[Stored data]
-- ==== Sys2Proof/Tests/Slice0.lean ====
section
/-! SUPPORT. The model's own tests. The expected values are those of 95_test_vectors.md (the name of the vector stands beside
each test) or worked out by hand from the rules named; the parameters are the ones that file suggests. Then, for every
statement that has hypotheses, a concrete state and operands that meet them. -/

namespace Sys2Proof.Tests

open Sys2Proof Sys2Proof.Machine

/-! ### Helpers -/

/-- The parameters of 95_test_vectors.md. -/
def params : Params where
  readyMask := ⟨0x01, by decide⟩
  pollInterval := ⟨10, by decide⟩
  tRespDefault := 50
  i2cAddr := 0x24
  samPayload := ⟨[0x01, 0x00, 0x00], by decide⟩
  rfPayload := ⟨[0x05, 0xFF, 0x01, 0xFF], by decide⟩
  listPayload := ⟨[0x01, 0x00], by decide⟩
  pdMask := 0x20

/-- After reset, with the environment's answers. -/
def fresh (writes : List WriteAnswer) (reads : List ReadAnswer) : State :=
  { State.reset with params := params, tResp := 50, writeAns := writes, readAns := reads }

/-- Waiting for the ACK of `START 02 [] tack=20 tresp=15`. -/
def ackWait (e n : Timer) (retry : Bool) (writes : List WriteAnswer) (reads : List ReadAnswer) : State :=
  { fresh writes reads with
    txstate := .ackWait, devstate := .awaitingAck, elapsed := e, nextpoll := n, retryLeft := retry
    cmdOpcode := 0x02, txbuf := [0x00, 0x00, 0xFF, 0x02, 0xFE, 0xD4, 0x02, 0x2A, 0x00], tAck := 20, tResp := 15 }

/-- Waiting for the response to the command with the given opcode. -/
def respWait (op : Byte) (e n : Timer) (reads : List ReadAnswer) : State :=
  { ackWait e n true [] reads with
    txstate := .responseWait, devstate := .awaitingResponse, cmdOpcode := op, txbuf := infoFrameBytes 0xD4 op [] }

/-- After a completed power-down. -/
def asleep : State :=
  { respWait 0x16 0 0 [] with txstate := .done, devstate := .poweredDown, respOpcode := 0x17, respPayload := [0x00] }

/-- The next state, where there is one. -/
def next (o : Host.Outcome State Fault Refusal) : Option State :=
  match o with
  | .next t => some t
  | .fault _ => none
  | .refused _ => none

/-- The refusal, where there is one. -/
def refusal (o : Host.Outcome State Fault Refusal) : Option Refusal :=
  match o with
  | .next _ => none
  | .fault _ => none
  | .refused r => some r

/-- The fault, where there is one. -/
def fault (o : Host.Outcome State Fault Refusal) : Option Fault :=
  match o with
  | .next _ => none
  | .fault f => some f
  | .refused _ => none

/-- What the host sees of a transaction that is over. -/
structure Ended where
  tx : TxState
  dev : DevState
  err : ErrKind
  sub : ErrSub
  op : Byte
  payload : Bytes
  deriving DecidableEq, Repr

def outcome (t : State) : Ended := ⟨t.txstate, t.devstate, t.err, t.errSub, t.respOpcode, t.respPayload⟩

/-- The two state registers, the timer and the retry. -/
structure Phase where
  tx : TxState
  dev : DevState
  elapsed : Nat
  nextpoll : Nat
  retry : Bool
  deriving DecidableEq, Repr

def phase (t : State) : Phase := ⟨t.txstate, t.devstate, t.elapsed.toNat, t.nextpoll.toNat, t.retryLeft⟩

/-- The bytes written to the bus, in order. -/
def writes (t : State) : List Bytes :=
  t.trace.filterMap fun e => match e with
    | .write _ b _ => some b
    | .read _ _ _ => none

def ack : Bytes := [0x00, 0x00, 0xFF, 0x00, 0xFF, 0x00]
def fwFrame : Bytes := [0x00, 0x00, 0xFF, 0x06, 0xFA, 0xD5, 0x03, 0x20, 0x01, 0x06, 0x07, 0xFA, 0x00]
def ackReady : ReadAnswer := .ok (0x01 :: ack)
def notReady : ReadAnswer := .ok [0x00, 0x00, 0x00, 0x00, 0x00, 0x00, 0x00]

/-! ### WellFormed refuses -/

/-- A payload of 254 bytes: LEN would be 256 (30_encoding.md R100). -/
theorem test_wf_payload_too_long :
    (Instr.cmdSAMConfiguration (List.replicate 254 0xAA) []).wf = false ∧
    (Instr.rspPowerDown (List.replicate 254 0xAA) []).wf = false ∧
    (Instr.infoFrame 0xD4 0x40 (List.replicate 254 0xAA) []).wf = false := by decide +kernel

/-- A TFI that the wire format does not have (R95). -/
theorem test_wf_bad_tfi : (Instr.infoFrame 0x12 0x40 [] []).wf = false := by decide

/-- A header that belongs to one of the ten named frames (R103, R104). -/
theorem test_wf_named_header :
    (Instr.infoFrame 0xD4 0x4A [] []).wf = false ∧ (Instr.infoFrame 0xD5 0x17 [] []).wf = false := by decide

/-- The longest payload of a frame is well formed, and the same opcodes in the other direction are the generic frame. -/
theorem test_wf_accepts :
    (Instr.infoFrame 0xD4 0x40 (List.replicate 253 0xAA) []).wf = true ∧
    (Instr.infoFrame 0xD4 0x17 [] []).wf = true ∧ (Instr.infoFrame 0xD5 0x4A [] []).wf = true := by decide +kernel

/-! ### Decoding words written out from the spec -/

theorem test_decode_ack_frame : decode [0x00, 0x00, 0xFF, 0x00, 0xFF, 0x00, 0x55] = .ok (.ackFrame [0x55]) := by rfl

/-- V-E6, V-D21. -/
theorem test_decode_info_frame :
    decode [0x00, 0x00, 0xFF, 0x02, 0xFE, 0xD4, 0x00, 0x2C, 0x00] = .ok (.infoFrame 0xD4 0x00 [] []) ∧
    decode [0x00, 0x00, 0xFF, 0x03, 0xFD, 0xD5, 0x00, 0xAB, 0x80, 0x00] = .ok (.infoFrame 0xD5 0x00 [0xAB] []) :=
  ⟨rfl, rfl⟩

/-- V-E1 to V-E5. -/
theorem test_decode_commands :
    decode [0x00, 0x00, 0xFF, 0x02, 0xFE, 0xD4, 0x02, 0x2A, 0x00] = .ok (.cmdGetFirmwareVersion [] []) ∧
    decode [0x00, 0x00, 0xFF, 0x05, 0xFB, 0xD4, 0x14, 0x01, 0x00, 0x00, 0x17, 0x00] =
      .ok (.cmdSAMConfiguration [0x01, 0x00, 0x00] []) ∧
    decode [0x00, 0x00, 0xFF, 0x06, 0xFA, 0xD4, 0x32, 0x05, 0xFF, 0x01, 0xFF, 0xF6, 0x00] =
      .ok (.cmdRFConfiguration [0x05, 0xFF, 0x01, 0xFF] []) ∧
    decode [0x00, 0x00, 0xFF, 0x04, 0xFC, 0xD4, 0x4A, 0x01, 0x00, 0xE1, 0x00] =
      .ok (.cmdInListPassiveTarget [0x01, 0x00] []) ∧
    decode [0x00, 0x00, 0xFF, 0x03, 0xFD, 0xD4, 0x16, 0x20, 0xF6, 0x00] = .ok (.cmdPowerDown [0x20] []) :=
  ⟨rfl, rfl, rfl, rfl, rfl⟩

/-- V-Q1, V-D19, V-Q15, V-Q11, and the example of 43_controller_sequences.md R228. -/
theorem test_decode_responses :
    decode (fwFrame ++ [0xAA, 0x55]) = .ok (.rspGetFirmwareVersion [0x20, 0x01, 0x06, 0x07] [0xAA, 0x55]) ∧
    decode [0x00, 0x00, 0xFF, 0x02, 0xFE, 0xD5, 0x15, 0x16, 0x00] = .ok (.rspSAMConfiguration [] []) ∧
    decode [0x00, 0x00, 0xFF, 0x02, 0xFE, 0xD5, 0x33, 0xF8, 0x00] = .ok (.rspRFConfiguration [] []) ∧
    decode [0x00, 0x00, 0xFF, 0x03, 0xFD, 0xD5, 0x17, 0x00, 0x14, 0x00] = .ok (.rspPowerDown [0x00] []) ∧
    decode [0x00, 0x00, 0xFF, 0x03, 0xFD, 0xD5, 0x4B, 0x00, 0xE0, 0x00] = .ok (.rspInListPassiveTarget [0x00] []) :=
  ⟨rfl, rfl, rfl, rfl, rfl⟩

/-- The extended-frame header (V-D17) is no frame. -/
theorem test_decode_rejects_by_name :
    decode [0x00, 0x00, 0xFF, 0xFF, 0xFF, 0x01, 0x02, 0xFD, 0xD5, 0x03, 0x00, 0x00, 0x00] = .error .badLcs := by rfl

/-- V-E1 as a number, byte 0 in bits 7 to 0; the bytes up to the longest frame are zeros. -/
theorem test_decode_table_word :
    decodeTableWord 72 0x002A02D4FE02FF0000 = some (.cmdGetFirmwareVersion [] (List.replicate 253 0)) := by decide +kernel

/-! ### The codec -/

/-- V-L1, V-L5, V-L6. -/
theorem test_lcs :
    (next (exec (.lcs 0x00) asleep)).map (·.ret) = some (.byte 0x00) ∧
    (next (exec (.lcs 0x80) asleep)).map (·.ret) = some (.byte 0x80) ∧
    (next (exec (.lcs 0xFE) asleep)).map (·.ret) = some (.byte 0x02) := by decide

/-- V-C2, V-C3, V-C4. -/
theorem test_dcs :
    (next (exec (.dcs 0xD5 [0x03, 0x20, 0x01, 0x06, 0x07]) asleep)).map (·.ret) = some (.byte 0xFA) ∧
    (next (exec (.dcs 0xD4 [0x2C]) asleep)).map (·.ret) = some (.byte 0x00) ∧
    (next (exec (.dcs 0xD4 [0xFF, 0xFF, 0xFF, 0xFF]) asleep)).map (·.ret) = some (.byte 0x30) := by decide

/-- V-E6c. -/
theorem test_encode : (next (exec (.encode 0xFF [0xFF, 0xFF, 0xFF]) asleep)).map (·.ret) =
    some (.frame [0x00, 0x00, 0xFF, 0x05, 0xFB, 0xD4, 0xFF, 0xFF, 0xFF, 0xFF, 0x30, 0x00]) := by decide

/-- V-E8. -/
theorem test_encode_refuses :
    refusal (exec (.encode 0x40 (List.replicate 253 0xAA)) asleep) = some .encodeOverflow := by decide +kernel

/-- V-A2, V-A3, V-A4. -/
theorem test_isAck :
    (next (exec (.isAck (ack ++ [0x00, 0x00, 0x00])) asleep)).map (·.ret) = some (.flag true) ∧
    (next (exec (.isAck [0x00, 0x00, 0xFF, 0x00, 0xFF]) asleep)).map (·.ret) = some (.flag false) ∧
    (next (exec (.isAck [0x00, 0x00, 0xFF, 0x00, 0xFE, 0x00]) asleep)).map (·.ret) = some (.flag false) := by decide

/-- V-D15. -/
theorem test_decode : (next (exec (.decode (fwFrame ++ [0xAA, 0x55])) asleep)).map (·.ret) =
    some (.decoded (.ok 0xD5 0x03 [0x20, 0x01, 0x06, 0x07])) := by decide

/-- One buffer for each of the eleven steps of 40_framecodec.md R137, each failing that step only: V-D14, V-D9, V-D3, V-D4b,
V-D5b, V-D11, V-D8, V-D10, V-D6b, V-D7, V-D1. They also meet the hypotheses of the eleven clauses of
`DecodeReportsFirstStepThatFires`. -/
theorem test_decode_steps :
    decodeFrame (ack ++ [0x00, 0x00, 0x00]) = .unexpectedAck ∧
    decodeFrame [0x00, 0x00, 0xFF, 0x06, 0xFA, 0xD5, 0x03, 0x20] = .malformed .tooShort ∧
    decodeFrame [0x01, 0x00, 0xFF, 0x06, 0xFA, 0xD5, 0x03, 0x20, 0x01, 0x06, 0x07, 0xFA, 0x00] = .malformed .badPreamble ∧
    decodeFrame [0x00, 0x01, 0xFF, 0x06, 0xFA, 0xD5, 0x03, 0x20, 0x01, 0x06, 0x07, 0xFA, 0x00] = .malformed .badStartCode ∧
    decodeFrame [0x00, 0x00, 0xFF, 0x07, 0xFA, 0xD5, 0x03, 0x20, 0x01, 0x06, 0x07, 0xFA, 0x00] = .malformed .badLcs ∧
    decodeFrame [0x00, 0x00, 0xFF, 0x01, 0xFF, 0xD5, 0x2B, 0x00, 0x00, 0x00] = .malformed .tooShort ∧
    decodeFrame [0x00, 0x00, 0xFF, 0x06, 0xFA, 0xD5, 0x03, 0x20, 0x01, 0x06, 0x07] = .malformed .truncated ∧
    decodeFrame [0x00, 0x00, 0xFF, 0x03, 0xFD, 0x7F, 0x01, 0x02, 0x7E, 0x00] = .malformed .badTfi ∧
    decodeFrame [0x00, 0x00, 0xFF, 0x06, 0xFA, 0xD5, 0x03, 0x20, 0x01, 0x06, 0x07, 0xFB, 0x00] = .malformed .badDcs ∧
    decodeFrame [0x00, 0x00, 0xFF, 0x06, 0xFA, 0xD5, 0x03, 0x20, 0x01, 0x06, 0x07, 0xFA, 0x01] = .malformed .badPostamble ∧
    decodeFrame fwFrame = .ok 0xD5 0x03 [0x20, 0x01, 0x06, 0x07] := by decide

/-! ### START -/

/-- V-S2: the timeouts given are taken, the frame is written. -/
theorem test_start :
    (next (exec (.start 0x4A [0x01, 0x00] (some 20) (some 1000)) (fresh [.ok] []))).map
        (fun t => (phase t, t.tAck.toNat, t.tResp.toNat, writes t)) =
      some (⟨.ackWait, .awaitingAck, 0, 0, true⟩, 20, 1000,
        [[0x00, 0x00, 0xFF, 0x04, 0xFC, 0xD4, 0x4A, 0x01, 0x00, 0xE1, 0x00]]) := by decide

▶ [Problem details] Copying begins at the line that holds "(next (exec (.start" and ends at the last line of the data above, with both included and each line kept exactly.

▶ [Output for this exercise]
    (next (exec (.start 0x4A [0x01, 0x00] (some 20) (some 1000)) (fresh [.ok] []))).map
        (fun t => (phase t, t.tAck.toNat, t.tResp.toNat, writes t)) =
      some (⟨.ackWait, .awaitingAck, 0, 0, true⟩, 20, 1000,
        [[0x00, 0x00, 0xFF, 0x04, 0xFC, 0xD4, 0x4A, 0x01, 0x00, 0xE1, 0x00]]) := by decide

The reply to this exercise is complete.